* [Requirement]:
Please give again, exactly and in full, each line from the one holding "let (x, s1) ← cmdXlat s id c va k .write" to the end of the listing.

* [Given records]:
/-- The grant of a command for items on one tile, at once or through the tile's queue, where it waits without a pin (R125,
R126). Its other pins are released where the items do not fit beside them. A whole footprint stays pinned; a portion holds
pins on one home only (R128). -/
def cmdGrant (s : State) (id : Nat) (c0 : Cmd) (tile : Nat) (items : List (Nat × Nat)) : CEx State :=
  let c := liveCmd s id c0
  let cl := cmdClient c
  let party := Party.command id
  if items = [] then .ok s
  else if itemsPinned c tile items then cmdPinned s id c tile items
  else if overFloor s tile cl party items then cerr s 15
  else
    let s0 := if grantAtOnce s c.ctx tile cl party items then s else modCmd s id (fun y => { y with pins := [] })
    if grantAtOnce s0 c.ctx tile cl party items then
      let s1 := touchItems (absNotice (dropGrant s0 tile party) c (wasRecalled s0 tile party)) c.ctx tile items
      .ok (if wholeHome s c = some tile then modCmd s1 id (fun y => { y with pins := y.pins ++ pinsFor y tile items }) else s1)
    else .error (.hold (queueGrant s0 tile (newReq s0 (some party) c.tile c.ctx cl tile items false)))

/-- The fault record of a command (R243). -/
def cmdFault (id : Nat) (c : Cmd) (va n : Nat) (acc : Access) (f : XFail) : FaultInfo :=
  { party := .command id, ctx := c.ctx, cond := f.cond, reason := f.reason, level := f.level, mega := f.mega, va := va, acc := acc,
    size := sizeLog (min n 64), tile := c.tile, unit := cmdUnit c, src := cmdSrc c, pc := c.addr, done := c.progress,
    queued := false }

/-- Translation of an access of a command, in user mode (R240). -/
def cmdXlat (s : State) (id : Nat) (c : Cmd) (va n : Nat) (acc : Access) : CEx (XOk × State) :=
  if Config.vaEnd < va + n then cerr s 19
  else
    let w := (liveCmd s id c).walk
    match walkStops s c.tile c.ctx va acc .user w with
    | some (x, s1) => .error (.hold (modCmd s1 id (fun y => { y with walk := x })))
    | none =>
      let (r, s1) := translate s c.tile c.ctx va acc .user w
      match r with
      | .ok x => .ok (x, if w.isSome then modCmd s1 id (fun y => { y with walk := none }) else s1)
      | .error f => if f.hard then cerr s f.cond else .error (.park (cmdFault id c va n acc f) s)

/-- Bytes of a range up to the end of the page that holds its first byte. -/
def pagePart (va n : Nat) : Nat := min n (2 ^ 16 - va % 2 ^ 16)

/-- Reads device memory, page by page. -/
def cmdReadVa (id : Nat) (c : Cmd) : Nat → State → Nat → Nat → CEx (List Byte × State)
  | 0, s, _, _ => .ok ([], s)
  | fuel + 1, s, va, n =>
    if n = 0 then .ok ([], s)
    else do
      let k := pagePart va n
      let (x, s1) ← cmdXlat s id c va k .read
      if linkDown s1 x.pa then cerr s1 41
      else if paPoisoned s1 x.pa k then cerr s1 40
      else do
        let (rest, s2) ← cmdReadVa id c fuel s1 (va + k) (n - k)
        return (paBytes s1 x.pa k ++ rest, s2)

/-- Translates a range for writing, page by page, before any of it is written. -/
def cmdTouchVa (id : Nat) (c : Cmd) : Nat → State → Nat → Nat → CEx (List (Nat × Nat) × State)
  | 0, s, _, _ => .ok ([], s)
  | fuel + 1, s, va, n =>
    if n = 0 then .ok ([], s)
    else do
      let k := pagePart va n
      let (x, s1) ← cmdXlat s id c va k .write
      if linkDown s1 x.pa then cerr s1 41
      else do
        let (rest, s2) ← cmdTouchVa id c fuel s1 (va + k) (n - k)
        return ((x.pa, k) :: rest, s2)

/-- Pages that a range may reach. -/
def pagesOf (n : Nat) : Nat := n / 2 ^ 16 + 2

* [Response to the exercise]:
      let (x, s1) ← cmdXlat s id c va k .write
      if linkDown s1 x.pa then cerr s1 41
      else do
        let (rest, s2) ← cmdTouchVa id c fuel s1 (va + k) (n - k)
        return ((x.pa, k) :: rest, s2)

/-- Pages that a range may reach. -/
def pagesOf (n : Nat) : Nat := n / 2 ^ 16 + 2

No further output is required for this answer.